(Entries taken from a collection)
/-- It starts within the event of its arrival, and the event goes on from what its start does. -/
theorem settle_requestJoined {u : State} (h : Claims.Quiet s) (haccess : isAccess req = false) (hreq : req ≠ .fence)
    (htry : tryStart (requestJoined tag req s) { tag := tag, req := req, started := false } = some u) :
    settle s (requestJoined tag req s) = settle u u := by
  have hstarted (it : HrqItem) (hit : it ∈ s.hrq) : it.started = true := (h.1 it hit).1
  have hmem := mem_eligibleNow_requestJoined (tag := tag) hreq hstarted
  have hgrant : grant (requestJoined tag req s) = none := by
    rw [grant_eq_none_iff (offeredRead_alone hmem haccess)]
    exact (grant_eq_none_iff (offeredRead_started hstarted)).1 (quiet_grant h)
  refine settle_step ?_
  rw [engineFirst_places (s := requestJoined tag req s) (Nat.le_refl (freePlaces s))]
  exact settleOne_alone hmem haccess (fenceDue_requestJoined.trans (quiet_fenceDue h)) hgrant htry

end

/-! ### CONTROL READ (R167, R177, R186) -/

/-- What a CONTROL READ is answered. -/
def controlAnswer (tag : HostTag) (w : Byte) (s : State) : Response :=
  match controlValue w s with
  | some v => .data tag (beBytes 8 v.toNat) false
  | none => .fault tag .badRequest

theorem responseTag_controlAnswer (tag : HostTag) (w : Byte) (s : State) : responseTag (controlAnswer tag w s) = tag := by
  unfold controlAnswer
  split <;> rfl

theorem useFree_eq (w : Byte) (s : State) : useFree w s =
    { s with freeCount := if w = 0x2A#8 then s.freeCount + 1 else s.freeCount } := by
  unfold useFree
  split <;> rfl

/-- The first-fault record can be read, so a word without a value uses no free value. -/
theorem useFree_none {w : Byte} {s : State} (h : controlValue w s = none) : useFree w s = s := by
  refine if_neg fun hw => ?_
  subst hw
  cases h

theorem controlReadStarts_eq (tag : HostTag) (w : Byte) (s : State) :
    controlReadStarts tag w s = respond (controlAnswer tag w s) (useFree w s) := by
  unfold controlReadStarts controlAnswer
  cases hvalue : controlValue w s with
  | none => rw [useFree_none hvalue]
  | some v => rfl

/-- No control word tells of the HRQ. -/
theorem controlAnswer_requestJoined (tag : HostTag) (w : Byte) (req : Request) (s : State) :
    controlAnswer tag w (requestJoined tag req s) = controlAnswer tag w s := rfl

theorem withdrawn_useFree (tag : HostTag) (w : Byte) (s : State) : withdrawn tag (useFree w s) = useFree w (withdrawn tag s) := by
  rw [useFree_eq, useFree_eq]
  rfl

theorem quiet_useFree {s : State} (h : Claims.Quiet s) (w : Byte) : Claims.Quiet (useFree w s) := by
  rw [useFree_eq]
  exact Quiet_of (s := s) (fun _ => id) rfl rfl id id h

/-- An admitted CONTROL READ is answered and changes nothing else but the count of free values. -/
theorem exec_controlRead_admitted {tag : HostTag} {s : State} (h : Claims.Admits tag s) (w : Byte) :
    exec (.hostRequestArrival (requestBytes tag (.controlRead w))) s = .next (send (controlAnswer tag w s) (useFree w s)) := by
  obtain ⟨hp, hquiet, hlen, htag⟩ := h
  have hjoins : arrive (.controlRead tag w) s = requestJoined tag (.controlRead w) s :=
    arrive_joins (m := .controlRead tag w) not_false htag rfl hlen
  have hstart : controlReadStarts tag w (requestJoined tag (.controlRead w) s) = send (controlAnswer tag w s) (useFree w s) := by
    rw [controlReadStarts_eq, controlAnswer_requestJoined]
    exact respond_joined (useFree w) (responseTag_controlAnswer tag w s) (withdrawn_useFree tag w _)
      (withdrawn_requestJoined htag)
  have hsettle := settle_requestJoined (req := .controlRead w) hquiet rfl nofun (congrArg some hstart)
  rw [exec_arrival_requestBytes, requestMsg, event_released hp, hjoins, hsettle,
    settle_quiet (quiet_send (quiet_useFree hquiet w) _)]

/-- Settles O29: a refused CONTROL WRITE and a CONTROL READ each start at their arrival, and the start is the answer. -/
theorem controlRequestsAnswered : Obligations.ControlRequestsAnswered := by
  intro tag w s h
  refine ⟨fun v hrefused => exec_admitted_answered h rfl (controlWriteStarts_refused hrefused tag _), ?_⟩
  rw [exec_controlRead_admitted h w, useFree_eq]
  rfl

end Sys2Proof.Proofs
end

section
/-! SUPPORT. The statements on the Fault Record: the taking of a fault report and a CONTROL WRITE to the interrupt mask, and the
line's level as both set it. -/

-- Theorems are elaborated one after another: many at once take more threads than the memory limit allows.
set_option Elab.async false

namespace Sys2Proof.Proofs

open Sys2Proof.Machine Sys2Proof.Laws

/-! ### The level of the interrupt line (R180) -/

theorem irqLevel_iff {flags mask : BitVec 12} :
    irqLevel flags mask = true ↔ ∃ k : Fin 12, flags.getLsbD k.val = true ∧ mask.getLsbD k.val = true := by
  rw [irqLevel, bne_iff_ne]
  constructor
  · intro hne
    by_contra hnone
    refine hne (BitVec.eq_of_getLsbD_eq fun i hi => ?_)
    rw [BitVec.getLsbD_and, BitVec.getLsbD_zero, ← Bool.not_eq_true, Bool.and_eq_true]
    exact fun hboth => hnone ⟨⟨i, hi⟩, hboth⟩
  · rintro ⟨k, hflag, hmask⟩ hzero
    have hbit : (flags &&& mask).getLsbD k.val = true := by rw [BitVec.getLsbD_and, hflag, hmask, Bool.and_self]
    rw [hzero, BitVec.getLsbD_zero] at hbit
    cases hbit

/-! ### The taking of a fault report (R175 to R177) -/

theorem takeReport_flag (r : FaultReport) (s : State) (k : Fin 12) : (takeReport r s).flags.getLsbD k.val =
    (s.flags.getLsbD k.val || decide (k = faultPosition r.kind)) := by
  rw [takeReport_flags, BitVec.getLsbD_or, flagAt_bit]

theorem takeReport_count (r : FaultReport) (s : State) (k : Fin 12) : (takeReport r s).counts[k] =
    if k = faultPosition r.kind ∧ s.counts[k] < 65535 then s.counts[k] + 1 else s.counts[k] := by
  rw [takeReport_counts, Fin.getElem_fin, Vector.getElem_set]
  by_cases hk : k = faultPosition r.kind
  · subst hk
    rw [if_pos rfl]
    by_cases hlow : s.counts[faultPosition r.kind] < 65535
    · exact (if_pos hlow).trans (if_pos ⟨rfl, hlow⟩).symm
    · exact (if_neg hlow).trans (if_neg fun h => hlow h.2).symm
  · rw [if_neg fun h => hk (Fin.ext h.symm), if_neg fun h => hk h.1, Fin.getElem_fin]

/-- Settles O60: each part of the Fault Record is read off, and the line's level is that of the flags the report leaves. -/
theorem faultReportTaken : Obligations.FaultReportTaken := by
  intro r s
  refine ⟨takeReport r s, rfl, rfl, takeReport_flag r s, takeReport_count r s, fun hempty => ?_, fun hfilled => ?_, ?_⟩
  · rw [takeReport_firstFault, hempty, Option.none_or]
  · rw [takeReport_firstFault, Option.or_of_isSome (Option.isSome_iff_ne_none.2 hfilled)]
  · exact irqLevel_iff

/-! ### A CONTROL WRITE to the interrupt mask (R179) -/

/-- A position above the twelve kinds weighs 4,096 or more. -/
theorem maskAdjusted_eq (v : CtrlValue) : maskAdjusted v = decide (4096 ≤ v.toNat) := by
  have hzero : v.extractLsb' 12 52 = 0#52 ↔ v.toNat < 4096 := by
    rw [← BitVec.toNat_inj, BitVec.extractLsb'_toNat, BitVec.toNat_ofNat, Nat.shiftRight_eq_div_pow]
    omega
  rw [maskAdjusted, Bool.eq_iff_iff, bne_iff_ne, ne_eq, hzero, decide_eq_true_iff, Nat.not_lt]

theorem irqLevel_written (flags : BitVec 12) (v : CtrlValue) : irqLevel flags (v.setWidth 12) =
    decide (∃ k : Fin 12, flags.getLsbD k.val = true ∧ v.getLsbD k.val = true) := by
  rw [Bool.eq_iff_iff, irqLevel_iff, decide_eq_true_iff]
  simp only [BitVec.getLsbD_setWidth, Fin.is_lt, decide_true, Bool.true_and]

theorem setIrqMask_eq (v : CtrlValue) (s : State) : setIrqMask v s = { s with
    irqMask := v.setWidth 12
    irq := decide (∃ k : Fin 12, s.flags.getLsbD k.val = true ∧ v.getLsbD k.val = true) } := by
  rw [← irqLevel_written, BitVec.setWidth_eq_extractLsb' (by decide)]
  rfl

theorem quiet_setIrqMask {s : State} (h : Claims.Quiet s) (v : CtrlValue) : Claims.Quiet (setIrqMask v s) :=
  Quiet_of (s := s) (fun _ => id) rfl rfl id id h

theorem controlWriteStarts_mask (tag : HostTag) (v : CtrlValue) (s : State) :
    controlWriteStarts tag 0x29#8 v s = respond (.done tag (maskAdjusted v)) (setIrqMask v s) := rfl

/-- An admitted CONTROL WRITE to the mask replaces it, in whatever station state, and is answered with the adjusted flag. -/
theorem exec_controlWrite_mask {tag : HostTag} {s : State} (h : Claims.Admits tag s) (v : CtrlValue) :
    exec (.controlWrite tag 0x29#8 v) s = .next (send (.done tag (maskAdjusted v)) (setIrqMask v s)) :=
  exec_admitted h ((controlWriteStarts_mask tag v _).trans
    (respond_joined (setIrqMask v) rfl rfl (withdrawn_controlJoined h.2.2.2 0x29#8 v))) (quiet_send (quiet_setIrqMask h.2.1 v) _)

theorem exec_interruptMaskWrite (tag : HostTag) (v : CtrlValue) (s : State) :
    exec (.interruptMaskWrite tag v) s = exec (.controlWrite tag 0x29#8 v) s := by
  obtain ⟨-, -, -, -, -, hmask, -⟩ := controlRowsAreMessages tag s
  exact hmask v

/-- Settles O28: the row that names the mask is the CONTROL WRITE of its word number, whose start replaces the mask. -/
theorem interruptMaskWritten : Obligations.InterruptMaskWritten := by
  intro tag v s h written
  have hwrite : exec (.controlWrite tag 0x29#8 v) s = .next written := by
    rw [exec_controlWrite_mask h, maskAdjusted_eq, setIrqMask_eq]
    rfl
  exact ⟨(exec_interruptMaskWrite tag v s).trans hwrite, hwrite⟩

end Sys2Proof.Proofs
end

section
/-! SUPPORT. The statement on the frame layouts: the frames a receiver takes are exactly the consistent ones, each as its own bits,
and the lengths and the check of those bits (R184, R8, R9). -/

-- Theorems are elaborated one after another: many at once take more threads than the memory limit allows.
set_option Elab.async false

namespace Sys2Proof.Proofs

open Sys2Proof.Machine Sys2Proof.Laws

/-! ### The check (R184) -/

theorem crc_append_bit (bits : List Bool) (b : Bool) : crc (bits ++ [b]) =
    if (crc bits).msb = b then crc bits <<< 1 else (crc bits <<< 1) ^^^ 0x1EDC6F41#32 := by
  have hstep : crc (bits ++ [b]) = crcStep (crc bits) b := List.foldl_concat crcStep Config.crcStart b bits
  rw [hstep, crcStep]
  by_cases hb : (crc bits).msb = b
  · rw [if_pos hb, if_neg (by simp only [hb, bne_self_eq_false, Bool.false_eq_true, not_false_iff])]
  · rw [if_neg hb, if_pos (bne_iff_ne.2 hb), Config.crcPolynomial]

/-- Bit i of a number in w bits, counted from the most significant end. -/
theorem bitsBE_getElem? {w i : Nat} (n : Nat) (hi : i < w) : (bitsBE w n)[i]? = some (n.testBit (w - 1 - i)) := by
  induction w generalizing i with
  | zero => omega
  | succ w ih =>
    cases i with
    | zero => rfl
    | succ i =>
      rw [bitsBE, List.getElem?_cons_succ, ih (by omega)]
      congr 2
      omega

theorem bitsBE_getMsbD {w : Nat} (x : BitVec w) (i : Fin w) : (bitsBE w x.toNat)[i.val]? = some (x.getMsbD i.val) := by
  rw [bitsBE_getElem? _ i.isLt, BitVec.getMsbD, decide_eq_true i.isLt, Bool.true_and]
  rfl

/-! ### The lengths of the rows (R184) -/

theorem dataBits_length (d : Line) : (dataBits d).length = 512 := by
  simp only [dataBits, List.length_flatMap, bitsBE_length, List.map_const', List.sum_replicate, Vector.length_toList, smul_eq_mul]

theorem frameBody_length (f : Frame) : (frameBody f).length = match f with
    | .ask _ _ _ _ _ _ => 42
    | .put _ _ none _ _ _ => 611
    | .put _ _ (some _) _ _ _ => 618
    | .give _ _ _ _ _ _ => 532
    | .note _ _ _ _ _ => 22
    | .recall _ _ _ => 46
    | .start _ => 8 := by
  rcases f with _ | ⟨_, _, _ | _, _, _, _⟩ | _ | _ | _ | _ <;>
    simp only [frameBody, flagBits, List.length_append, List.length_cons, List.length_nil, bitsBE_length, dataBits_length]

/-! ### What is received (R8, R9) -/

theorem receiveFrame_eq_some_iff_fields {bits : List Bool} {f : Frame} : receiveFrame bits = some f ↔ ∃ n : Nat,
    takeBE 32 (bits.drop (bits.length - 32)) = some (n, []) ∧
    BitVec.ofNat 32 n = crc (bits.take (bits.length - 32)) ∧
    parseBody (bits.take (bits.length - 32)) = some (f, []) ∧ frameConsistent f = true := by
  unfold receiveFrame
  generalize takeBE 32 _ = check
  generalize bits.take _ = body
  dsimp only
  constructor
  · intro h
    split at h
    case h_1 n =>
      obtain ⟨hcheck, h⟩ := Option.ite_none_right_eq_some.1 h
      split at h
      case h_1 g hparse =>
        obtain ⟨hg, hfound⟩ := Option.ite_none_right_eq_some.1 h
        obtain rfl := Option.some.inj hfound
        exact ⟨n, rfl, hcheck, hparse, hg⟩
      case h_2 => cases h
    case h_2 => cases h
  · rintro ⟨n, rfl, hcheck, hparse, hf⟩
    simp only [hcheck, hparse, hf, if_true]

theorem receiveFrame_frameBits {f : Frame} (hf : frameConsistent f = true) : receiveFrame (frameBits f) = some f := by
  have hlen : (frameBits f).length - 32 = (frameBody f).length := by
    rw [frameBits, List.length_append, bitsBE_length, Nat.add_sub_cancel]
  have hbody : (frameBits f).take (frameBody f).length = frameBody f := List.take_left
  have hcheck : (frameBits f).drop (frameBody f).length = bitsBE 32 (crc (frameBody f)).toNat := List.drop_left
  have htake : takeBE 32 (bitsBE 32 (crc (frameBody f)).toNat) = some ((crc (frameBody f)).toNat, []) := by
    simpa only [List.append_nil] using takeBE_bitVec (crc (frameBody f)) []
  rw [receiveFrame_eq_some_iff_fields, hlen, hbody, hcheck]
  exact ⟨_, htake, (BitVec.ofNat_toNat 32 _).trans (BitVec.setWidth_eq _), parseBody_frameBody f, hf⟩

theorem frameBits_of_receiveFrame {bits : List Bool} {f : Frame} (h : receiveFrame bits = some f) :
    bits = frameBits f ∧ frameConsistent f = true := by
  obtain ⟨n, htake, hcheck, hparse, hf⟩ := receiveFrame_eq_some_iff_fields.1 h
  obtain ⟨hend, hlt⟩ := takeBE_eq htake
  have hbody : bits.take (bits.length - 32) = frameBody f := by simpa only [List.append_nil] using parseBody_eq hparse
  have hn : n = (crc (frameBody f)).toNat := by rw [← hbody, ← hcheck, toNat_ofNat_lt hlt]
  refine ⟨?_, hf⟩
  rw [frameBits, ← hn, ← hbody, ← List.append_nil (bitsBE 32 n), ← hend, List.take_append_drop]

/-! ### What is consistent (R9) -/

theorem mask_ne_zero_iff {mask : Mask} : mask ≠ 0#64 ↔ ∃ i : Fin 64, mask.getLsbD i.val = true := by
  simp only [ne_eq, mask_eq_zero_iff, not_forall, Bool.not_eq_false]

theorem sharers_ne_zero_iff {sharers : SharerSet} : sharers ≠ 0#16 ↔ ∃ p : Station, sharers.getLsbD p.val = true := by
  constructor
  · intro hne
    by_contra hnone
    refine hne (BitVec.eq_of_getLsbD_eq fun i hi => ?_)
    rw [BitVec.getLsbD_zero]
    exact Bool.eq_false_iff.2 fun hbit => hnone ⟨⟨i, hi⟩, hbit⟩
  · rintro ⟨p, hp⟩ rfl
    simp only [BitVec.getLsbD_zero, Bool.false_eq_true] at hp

--

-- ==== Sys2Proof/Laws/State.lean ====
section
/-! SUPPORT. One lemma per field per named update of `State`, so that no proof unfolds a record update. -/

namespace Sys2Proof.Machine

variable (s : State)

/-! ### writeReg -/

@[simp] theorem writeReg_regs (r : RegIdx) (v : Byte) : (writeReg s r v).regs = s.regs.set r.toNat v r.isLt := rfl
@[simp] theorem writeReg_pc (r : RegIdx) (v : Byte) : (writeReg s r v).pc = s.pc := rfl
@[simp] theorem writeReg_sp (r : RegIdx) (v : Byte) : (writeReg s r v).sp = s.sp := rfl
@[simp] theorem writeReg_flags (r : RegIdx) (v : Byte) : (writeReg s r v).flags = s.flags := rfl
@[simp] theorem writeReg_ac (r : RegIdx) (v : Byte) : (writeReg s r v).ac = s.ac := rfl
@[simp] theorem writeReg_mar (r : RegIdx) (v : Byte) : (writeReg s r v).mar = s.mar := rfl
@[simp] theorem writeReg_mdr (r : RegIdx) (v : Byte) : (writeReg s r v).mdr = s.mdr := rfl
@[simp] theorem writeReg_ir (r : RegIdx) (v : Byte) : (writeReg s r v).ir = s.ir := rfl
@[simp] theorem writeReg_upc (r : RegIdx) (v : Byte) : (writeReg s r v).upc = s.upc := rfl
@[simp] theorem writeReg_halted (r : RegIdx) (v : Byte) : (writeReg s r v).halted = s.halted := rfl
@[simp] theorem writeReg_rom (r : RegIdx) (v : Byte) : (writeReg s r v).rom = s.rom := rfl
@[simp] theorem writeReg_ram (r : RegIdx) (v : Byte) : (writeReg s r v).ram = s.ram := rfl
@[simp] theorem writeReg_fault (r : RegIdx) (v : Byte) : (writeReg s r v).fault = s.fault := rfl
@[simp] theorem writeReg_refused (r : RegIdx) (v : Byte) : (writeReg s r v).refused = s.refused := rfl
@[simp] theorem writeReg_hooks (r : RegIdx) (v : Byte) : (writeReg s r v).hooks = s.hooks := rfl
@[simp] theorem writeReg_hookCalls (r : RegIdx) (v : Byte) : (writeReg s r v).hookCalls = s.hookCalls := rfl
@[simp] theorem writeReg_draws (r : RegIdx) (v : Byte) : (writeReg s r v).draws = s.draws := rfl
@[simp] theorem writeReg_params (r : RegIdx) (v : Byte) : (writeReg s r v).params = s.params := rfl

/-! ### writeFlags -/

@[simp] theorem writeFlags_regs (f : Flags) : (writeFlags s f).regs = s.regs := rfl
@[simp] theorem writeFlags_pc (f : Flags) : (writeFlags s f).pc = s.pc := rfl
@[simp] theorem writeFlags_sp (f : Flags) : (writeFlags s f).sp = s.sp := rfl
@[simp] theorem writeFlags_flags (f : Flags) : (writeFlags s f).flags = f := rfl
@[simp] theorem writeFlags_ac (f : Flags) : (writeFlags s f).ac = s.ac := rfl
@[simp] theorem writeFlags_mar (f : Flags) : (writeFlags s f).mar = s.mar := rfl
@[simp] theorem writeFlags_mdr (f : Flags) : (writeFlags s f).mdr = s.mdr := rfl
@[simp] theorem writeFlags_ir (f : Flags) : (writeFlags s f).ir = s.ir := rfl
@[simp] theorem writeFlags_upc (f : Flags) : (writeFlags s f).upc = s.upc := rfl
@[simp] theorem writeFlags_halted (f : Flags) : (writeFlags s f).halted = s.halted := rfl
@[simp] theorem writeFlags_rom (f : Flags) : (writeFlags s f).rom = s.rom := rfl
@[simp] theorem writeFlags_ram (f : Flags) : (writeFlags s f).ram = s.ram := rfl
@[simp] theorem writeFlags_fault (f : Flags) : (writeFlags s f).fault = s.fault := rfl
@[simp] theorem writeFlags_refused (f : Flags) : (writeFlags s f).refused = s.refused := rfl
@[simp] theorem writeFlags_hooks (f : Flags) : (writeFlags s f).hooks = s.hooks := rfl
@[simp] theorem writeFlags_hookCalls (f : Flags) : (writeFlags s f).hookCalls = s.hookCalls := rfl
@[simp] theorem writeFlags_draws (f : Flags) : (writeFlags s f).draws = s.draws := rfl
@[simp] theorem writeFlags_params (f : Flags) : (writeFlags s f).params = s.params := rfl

--

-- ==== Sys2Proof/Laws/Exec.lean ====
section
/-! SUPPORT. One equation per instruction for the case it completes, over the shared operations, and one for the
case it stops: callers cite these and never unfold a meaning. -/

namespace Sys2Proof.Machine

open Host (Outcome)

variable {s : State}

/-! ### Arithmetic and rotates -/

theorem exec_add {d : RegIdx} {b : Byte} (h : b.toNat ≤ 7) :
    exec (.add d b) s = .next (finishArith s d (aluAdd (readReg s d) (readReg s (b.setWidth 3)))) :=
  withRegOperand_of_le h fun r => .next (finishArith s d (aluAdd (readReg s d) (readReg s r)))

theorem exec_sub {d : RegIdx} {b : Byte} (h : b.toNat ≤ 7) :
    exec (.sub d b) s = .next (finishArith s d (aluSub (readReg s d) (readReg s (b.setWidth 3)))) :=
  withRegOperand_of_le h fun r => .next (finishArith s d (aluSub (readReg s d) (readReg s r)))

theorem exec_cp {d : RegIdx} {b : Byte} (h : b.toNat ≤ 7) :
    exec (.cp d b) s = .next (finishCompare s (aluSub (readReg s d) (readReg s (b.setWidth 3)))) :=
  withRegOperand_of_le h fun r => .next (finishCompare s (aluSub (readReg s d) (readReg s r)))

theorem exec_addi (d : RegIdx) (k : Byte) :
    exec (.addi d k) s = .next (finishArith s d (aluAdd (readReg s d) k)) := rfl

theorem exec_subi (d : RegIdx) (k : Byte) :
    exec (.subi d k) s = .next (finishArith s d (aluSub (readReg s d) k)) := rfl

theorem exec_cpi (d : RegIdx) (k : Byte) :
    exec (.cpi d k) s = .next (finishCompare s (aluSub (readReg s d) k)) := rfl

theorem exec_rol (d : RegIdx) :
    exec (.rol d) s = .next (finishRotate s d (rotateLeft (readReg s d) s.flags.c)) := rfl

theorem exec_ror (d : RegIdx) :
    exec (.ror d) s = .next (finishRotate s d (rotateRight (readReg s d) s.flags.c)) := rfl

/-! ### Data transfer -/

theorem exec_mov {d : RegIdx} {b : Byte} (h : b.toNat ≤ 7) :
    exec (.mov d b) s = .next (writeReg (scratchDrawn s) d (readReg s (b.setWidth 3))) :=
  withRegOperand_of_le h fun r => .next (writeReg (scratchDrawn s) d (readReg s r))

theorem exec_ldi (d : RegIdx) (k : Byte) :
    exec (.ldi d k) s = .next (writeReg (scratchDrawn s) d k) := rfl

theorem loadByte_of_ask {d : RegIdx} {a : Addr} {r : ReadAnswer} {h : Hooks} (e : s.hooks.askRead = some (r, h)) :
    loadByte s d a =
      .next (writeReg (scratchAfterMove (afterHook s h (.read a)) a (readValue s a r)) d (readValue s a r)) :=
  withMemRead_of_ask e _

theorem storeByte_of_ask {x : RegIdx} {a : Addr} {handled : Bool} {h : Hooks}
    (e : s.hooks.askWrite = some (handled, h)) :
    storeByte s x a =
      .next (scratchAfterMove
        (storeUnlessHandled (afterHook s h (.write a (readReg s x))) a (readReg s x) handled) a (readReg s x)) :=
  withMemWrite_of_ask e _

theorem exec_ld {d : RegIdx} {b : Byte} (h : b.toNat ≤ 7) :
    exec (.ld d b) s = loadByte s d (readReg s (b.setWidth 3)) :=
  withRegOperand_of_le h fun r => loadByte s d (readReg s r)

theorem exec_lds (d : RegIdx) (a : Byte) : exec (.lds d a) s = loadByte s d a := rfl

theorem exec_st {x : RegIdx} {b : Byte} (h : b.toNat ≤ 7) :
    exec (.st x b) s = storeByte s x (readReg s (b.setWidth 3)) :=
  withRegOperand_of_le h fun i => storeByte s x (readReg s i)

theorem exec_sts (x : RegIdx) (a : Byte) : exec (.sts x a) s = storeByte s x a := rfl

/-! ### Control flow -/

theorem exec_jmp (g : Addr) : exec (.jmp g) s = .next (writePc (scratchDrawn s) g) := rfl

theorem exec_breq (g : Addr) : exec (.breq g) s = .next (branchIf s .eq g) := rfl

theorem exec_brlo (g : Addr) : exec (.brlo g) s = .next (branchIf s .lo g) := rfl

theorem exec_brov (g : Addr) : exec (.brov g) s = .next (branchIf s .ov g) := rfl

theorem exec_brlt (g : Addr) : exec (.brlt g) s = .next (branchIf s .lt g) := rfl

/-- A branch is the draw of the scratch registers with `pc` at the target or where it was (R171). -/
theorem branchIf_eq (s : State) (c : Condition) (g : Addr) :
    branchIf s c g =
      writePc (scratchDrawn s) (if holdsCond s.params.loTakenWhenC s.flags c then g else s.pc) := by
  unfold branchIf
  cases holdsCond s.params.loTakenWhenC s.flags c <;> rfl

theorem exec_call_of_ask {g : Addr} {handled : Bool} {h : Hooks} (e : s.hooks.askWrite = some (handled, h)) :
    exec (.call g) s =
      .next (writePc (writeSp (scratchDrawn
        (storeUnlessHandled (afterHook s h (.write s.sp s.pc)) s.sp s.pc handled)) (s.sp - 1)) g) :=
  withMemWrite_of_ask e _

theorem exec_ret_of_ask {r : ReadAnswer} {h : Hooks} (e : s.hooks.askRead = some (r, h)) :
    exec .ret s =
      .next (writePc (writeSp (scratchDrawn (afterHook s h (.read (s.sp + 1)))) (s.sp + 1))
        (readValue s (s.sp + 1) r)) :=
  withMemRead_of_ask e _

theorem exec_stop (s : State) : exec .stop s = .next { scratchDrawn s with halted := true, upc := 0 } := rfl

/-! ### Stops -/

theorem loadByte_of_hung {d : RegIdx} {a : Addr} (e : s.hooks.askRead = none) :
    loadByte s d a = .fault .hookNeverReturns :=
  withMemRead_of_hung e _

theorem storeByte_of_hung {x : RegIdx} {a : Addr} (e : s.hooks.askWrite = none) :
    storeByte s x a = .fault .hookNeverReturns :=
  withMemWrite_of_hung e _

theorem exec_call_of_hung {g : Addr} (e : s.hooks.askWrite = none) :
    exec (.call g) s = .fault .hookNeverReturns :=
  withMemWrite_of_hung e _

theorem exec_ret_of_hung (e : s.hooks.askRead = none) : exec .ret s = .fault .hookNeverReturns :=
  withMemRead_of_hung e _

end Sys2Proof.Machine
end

== Your objective ==
Give back precisely the lines above that start at the line containing "(withdrawn_requestJoined htag)" and end at the line containing "mask : BitVec", inclusive. No other lines belong in the output.

== Your solution ==
      (withdrawn_requestJoined htag)
  have hsettle := settle_requestJoined (req := .controlRead w) hquiet rfl nofun (congrArg some hstart)
  rw [exec_arrival_requestBytes, requestMsg, event_released hp, hjoins, hsettle,
    settle_quiet (quiet_send (quiet_useFree hquiet w) _)]

/-- Settles O29: a refused CONTROL WRITE and a CONTROL READ each start at their arrival, and the start is the answer. -/
theorem controlRequestsAnswered : Obligations.ControlRequestsAnswered := by
  intro tag w s h
  refine ⟨fun v hrefused => exec_admitted_answered h rfl (controlWriteStarts_refused hrefused tag _), ?_⟩
  rw [exec_controlRead_admitted h w, useFree_eq]
  rfl

end Sys2Proof.Proofs
end

section
/-! SUPPORT. The statements on the Fault Record: the taking of a fault report and a CONTROL WRITE to the interrupt mask, and the
line's level as both set it. -/

-- Theorems are elaborated one after another: many at once take more threads than the memory limit allows.
set_option Elab.async false

namespace Sys2Proof.Proofs

open Sys2Proof.Machine Sys2Proof.Laws

/-! ### The level of the interrupt line (R180) -/

theorem irqLevel_iff {flags mask : BitVec 12} :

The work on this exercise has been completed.